• [RECORD SET]:
end Sys2Proof.Machine
end

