-- ==== Sys2Proof/Machine/Dispatch.lean ====
section
/-!
DEFINITION. The meaning of each command: one arm a constructor, one call of its meaning.
-/

namespace Sys2Proof.Machine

• [WHAT THE TASK ASKS]:
Retype every entry exactly.

• [TASK SOLUTION]:
end Sys2Proof.Machine
end

-- ==== Sys2Proof/Machine/Dispatch.lean ====
section
/-!
DEFINITION. The meaning of each command: one arm a constructor, one call of its meaning.
-/

namespace Sys2Proof.Machine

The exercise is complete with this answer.